Even more important than considering the relative merits of these two conceptions of justice is being crystal clear that they are not only very different, but mutually incompatible. John Rawls’ [phonetic] celebrated treatise, “The Theory of Justice,” declares that “undeserved inequalities call for redress” in order to produce “genuine equality of opportunity.”

According to Rawls, this is fair, as opposed to formal equality of opportunity. From this point of view, it is merely a formality, a deceptive appearance to have everyone play by the same rules and be judged by the same standards. When all sorts of social, cultural and genetic influences make the likelihood of success that is called life chances so radically different from one individual to another and from one group to another.

Applying the same rules for everyone in baseball means that Mark McGwire will hit seventy home runs, many other players will not even hit half that many, and some not even a tenth as many. Moreover, McGwire’s huge size, not to mention pharmaceutical supplements, ensure that most other people have no realistic possibility of achieving the same goals. This is just one of the many areas where neutral rules ensure “unjust outcomes” by this particular conception of justice.
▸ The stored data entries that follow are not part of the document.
-- ==== Sys2Proof/Machine/Omu.lean ====
section
/-! DEFINITION. Matrix passes: ownership, the command queue, MXP, PHR, `macrd` and `mcal` forms, and the OMU's events (R245 to R266). -/

namespace Sys2Proof.Machine

/-! Accumulators (R245). -/

def accKey (bank row col : Nat) : Nat := 32768 * bank + 32 * row + col
def accAt (c : Cluster) (bank row col : Nat) : BitVec 32 := SMap.get (fun _ => 0#32) c.acc (accKey bank row col)
def setAcc (c : Cluster) (bank row col : Nat) (v : BitVec 32) : Cluster :=
  { c with acc := SMap.set (fun _ => 0#32) c.acc (accKey bank row col) v }

/-- Clears rows of a bank to +0.0. -/
def clearRows (c : Cluster) (bank row n : Nat) : Cluster :=
  (rangeFrom row n).foldl (fun c r => (rangeFrom 0 32).foldl (fun c j => setAcc c bank r j 0#32) c) c

/-! Fields of the pass, drain and clear words (R252, R259). -/

def wTile (w : Word) : Nat := bitF w 0 6
def wFmt (w : Word) : Nat := bitF w 8 4
def wRows (w : Word) : Nat := bitF w 12 11
def wBank (w : Word) : Nat := bitF w 24 1
def wRow0 (w : Word) : Nat := bitF w 32 10
def wTrow (w : Word) : Nat := bitF w 48 10
def wGrp (w : Word) : Bool := bitB w 26
def wClr (w : Word) : Bool := bitB w 26
def wForce (w : Word) : Bool := bitB w 25

/-- Rows and first row are in range. -/
def rowsOk (w : Word) : Bool := decide (1 ≤ wRows w) && decide (wRow0 w + wRows w ≤ 1024)

/-- A valid pass word (R252), drain word and clear word (R259). -/
def passOk (w : Word) : Bool :=
  decide (w &&& 0xFC00FC00FA8000C0#64 = 0#64) && rowsOk w && rowFormat (wFmt w)
def drainOk (w : Word) : Bool :=
  decide (w &&& 0xFFFFFC00F88000C0#64 = 0#64) && rowsOk w && decide (wFmt w = 0x8 ∨ wFmt w = 0x9)
def clearOk (w : Word) : Bool := decide (w &&& 0xFFFFFC00FE800FFF#64 = 0#64) && rowsOk w

/-! The queue (R246 to R248). -/

/-- The bank that a pass, drain or clear names, and whether the command writes bank `b`. -/
def MxCmd.acb (x : MxCmd) : Nat := wBank x.word
def MxCmd.writes (x : MxCmd) (b : Nat) : Bool :=
  (decide (x.fn = 4 ∨ x.fn = 6) || (decide (x.fn = 5) && wClr x.word)) && decide (x.acb = b)

/-- A load into the active bank, and the commands that wait for the whole queue ahead. -/
def MxCmd.toActive (x : MxCmd) (c : Cluster) : Bool := decide (x.fn = 2) && decide (x.bank = c.act)
def MxCmd.whole (x : MxCmd) (c : Cluster) : Bool := x.toActive c || decide (x.fn = 3 ∨ x.fn = 7 ∨ x.fn = 15)

/-- The commands that have not ended: the entries in use. -/
def openCmds (l : List MxCmd) : List MxCmd := l.filter fun x => x.ended.isNone

/-- The command at position `i` may start (R246). -/
def startOk (c : Cluster) (i : Nat) (x : MxCmd) : Bool :=
  let before := c.mxq.take i
  let out := openCmds before
  before.all MxCmd.started &&
    (if x.fn = 4 then
      !out.any fun y => (decide (y.fn = 4) && decide (y.rows < wRows y.word)) || (decide (y.fn = 5 ∨ y.fn = 6) && decide (y.acb = x.acb)) || y.whole c
     else if x.whole c then out.isEmpty
     else if x.fn = 2 then true
     else !out.any fun y => y.writes x.acb)

/-- The first command that has not started, with its position. -/
def nextCmd (c : Cluster) : Option (Nat × MxCmd) :=
  (findAt (fun x => !x.started) c.mxq).bind fun i => c.mxq[i]?.map fun x => (i, x)

/-- The command of a kind that may start now. -/
def ready (s : State) (cl : Nat) (kind : MxCmd → Bool) : Option MxCmd :=
  let c := clusterAt s cl
  (nextCmd c).bind fun e =>
    if kind e.2 && startOk c e.1 e.2 && !barsHold (coreAt s (coreOf e.2.iss.slot)) e.2.iss.bars then some e.2 else none

/-- The command of a kind that has started and not ended. -/
def running (s : State) (cl : Nat) (kind : MxCmd → Bool) : Option MxCmd :=
  (clusterAt s cl).mxq.find? fun x => x.started && x.ended.isNone && kind x

/-- Changes one command. -/
def modCmd (s : State) (cl id : Nat) (f : MxCmd → MxCmd) : State :=
  modCluster s cl fun c => { c with mxq := c.mxq.map fun x => if x.id = id then f x else x }

/-- Makes an access of a command, from the cluster's drain path (R101). -/
def mxAsk (s : State) (cl : Nat) (x : MxCmd) (w : EngNeed) : State :=
  let (s1, io) := engAsk s (.drain cl) x.iss x.id 0 1 none x.io w
  modCmd s1 cl x.id fun y => { y with io := io }

/-- CL_MX_ERR after an error of a command (R248). -/
def mxErr (s : State) (cl : Nat) (x : MxCmd) (cause reason row : Nat) : State :=
  modCluster s cl fun c =>
    c.setCreg 0x2C6 (nw (2 ^ 63 + cause % 128 * 2 ^ 56 + reason * 2 ^ 52 + x.fn * 2 ^ 48 + row * 2 ^ 32 + x.seq % 2 ^ 32))

/-- Ended commands leave in issue order, each once its stamp is performed (R247); a stamp in a spread region is an error of its command (R127). -/
def mxRetireN : Nat → State → Nat → State
  | 0, s, _ => s
  | fuel + 1, s, cl =>
    match (clusterAt s cl).mxq with
    | [] => s
    | x :: xs => match x.ended with
      | none => s
      | some (cause, _, _, ebc) =>
        let leave (s : State) : State := mxRetireN fuel (endCmd (modCluster s cl fun c => { c with mxq := xs }) x.iss.slot x.id) cl
        match x.stamp with
        | none => leave s
        | some la =>
          if x.io.out.isSome then s
          else match stampEnd s (fun s => mxErr s cl x 0x21 0 0) (coreOf x.iss.slot) 0x46 la (stampWord cause x.seq ||| nw (ebc * 2 ^ 32)) x.io.log with
            | .need w => mxAsk s cl x w
            | .ok s1 _ => leave s1
            | .fault _ _ _ _ => s

/-- Eight entries, and those that only wait for their stamps. -/
def mxRetire (s : State) (cl : Nat) : State := mxRetireN (clusterAt s cl).mxq.length s cl

/-! Matrix groups (R264, R265). -/

def grpV (c : Cluster) : Bool := bitB (c.creg 0x2C7) 63
def grpId (c : Cluster) : Nat := bitF (c.creg 0x2C7) 40 8
def grpSize (c : Cluster) : Nat := bitF (c.creg 0x2C7) 32 6
def grpLim (c : Cluster) : Nat := bitF (c.creg 0x2C7) 0 32
def grpPn (c : Cluster) : Nat := bitF (c.creg 0x2C8) 32 32

/-- The members of a cluster's group. -/
def groupOf (s : State) (cl : Nat) : List Nat :=
  let g := clusterAt s cl
  if !grpV g then [] else
    (rangeFrom (towerOf cl * 160) 160).filter fun m => grpV (clusterAt s m) && decide (grpId (clusterAt s m) = grpId g)

/-- The slot is between the entry and the `eret` of a trap that pauses its group: one with a cause from 0x10 to 0x4E (R265). -/
def Slot.pauses (x : Slot) : Bool := x.traps.any fun c => decide (0x10 ≤ c) && decide (c ≤ 0x4E)

/-- A group's timers are paused (R265). -/
def groupPaused (s : State) (cl : Nat) : Bool :=
  (groupOf s cl).any fun m => decide (omuState s m ≠ 2) || s.slots.any fun e => decide (clusterOf (coreOf e.1) = m) && e.2.pauses

/-- A timer is paused or goes on, by the group's state at this tick. -/
def GTimer.tick (t : GTimer) (paused : Bool) (now : Nat) : GTimer :=
  if t.stopped then t
  else match t.pausedAt with
    | none => if paused then { t with pausedAt := some now } else t
    | some p => if paused then t else { t with off := t.off + (now - p), pausedAt := none }

/-- After a step, the timers of every group follow what pauses them. -/
def groupClock (s : State) : State :=
  (s.clusters.filter fun e => decide (e.2.gtimers ≠ [])).foldl
    (fun s e => modCluster s e.1 fun c => { c with gtimers := c.gtimers.map fun t => t.tick (groupPaused s e.1) (tickOf s) }) s

/-- A pass with GRP = 1 has ended: GPN, and the timers of its number (R264). -/
def groupCount (s : State) (cl : Nat) : State :=
  if !grpV (clusterAt s cl) then s
  else
    let s1 := modCluster s cl fun c => c.setCreg 0x2C8 (addF (c.creg 0x2C8) 32 32 1)
    let n := grpPn (clusterAt s1 cl)
    let ms := groupOf s1 cl
    let reached := (ms.filter fun m => decide (n ≤ grpPn (clusterAt s1 m))).length
    ms.foldl (fun s m => modCluster s m fun c =>
      let ts := if c.gtimers.any fun t => decide (t.n = n) then c.gtimers else c.gtimers ++ [⟨n, tickOf s, 0, none, false⟩]
      { c with gtimers := ts.map fun t => if t.n = n ∧ grpSize c ≤ reached then { t with stopped := true } else t }) s1

/-- A member whose timer of pass `n` has reached its limit: the timer ends, WDOG is set, and 0x4F is raised at its owner's service slot (R264). -/
def watchdogFire (n : Nat) (s : State) (m : Nat) : State :=
  let c := clusterAt s m
  let s1 := modCluster s m fun c =>
    { c.setCreg 0x2C8 (setB (c.creg 0x2C8) 31 true) with
      gtimers := c.gtimers.map fun t => if t.n = n then { t with stopped := true } else t }
  match c.own with
  | some o => raiseEvent s1 (coreOf o) 0x4F (nw (grpId c + n * 2 ^ 8 + (decide (grpPn c < n)).toNat * 2 ^ 40))
  | none => s1

/-- A member's timer of pass `n` has reached the member's limit. -/
def watchdogDue (s : State) (n m : Nat) : Bool :=
  let c := clusterAt s m
  grpV c && c.gtimers.any fun t => decide (t.n = n) && !t.stopped && t.pausedAt.isNone && decide (t.start + t.off + grpLim c ≤ tickOf s)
As a philosopher, Thomas Nagel put it, the range of possibilities or likely courses of life that are open to a given individual are limited to a considerable extent by birth, which includes not only the social class and home environment into which he happened to be born, but also his genetic endowment. From a moral point of view, Professor Nagel said, there is nothing wrong with the state tinkering with that distribution of life chances, which distribution does not have any moral sanctity.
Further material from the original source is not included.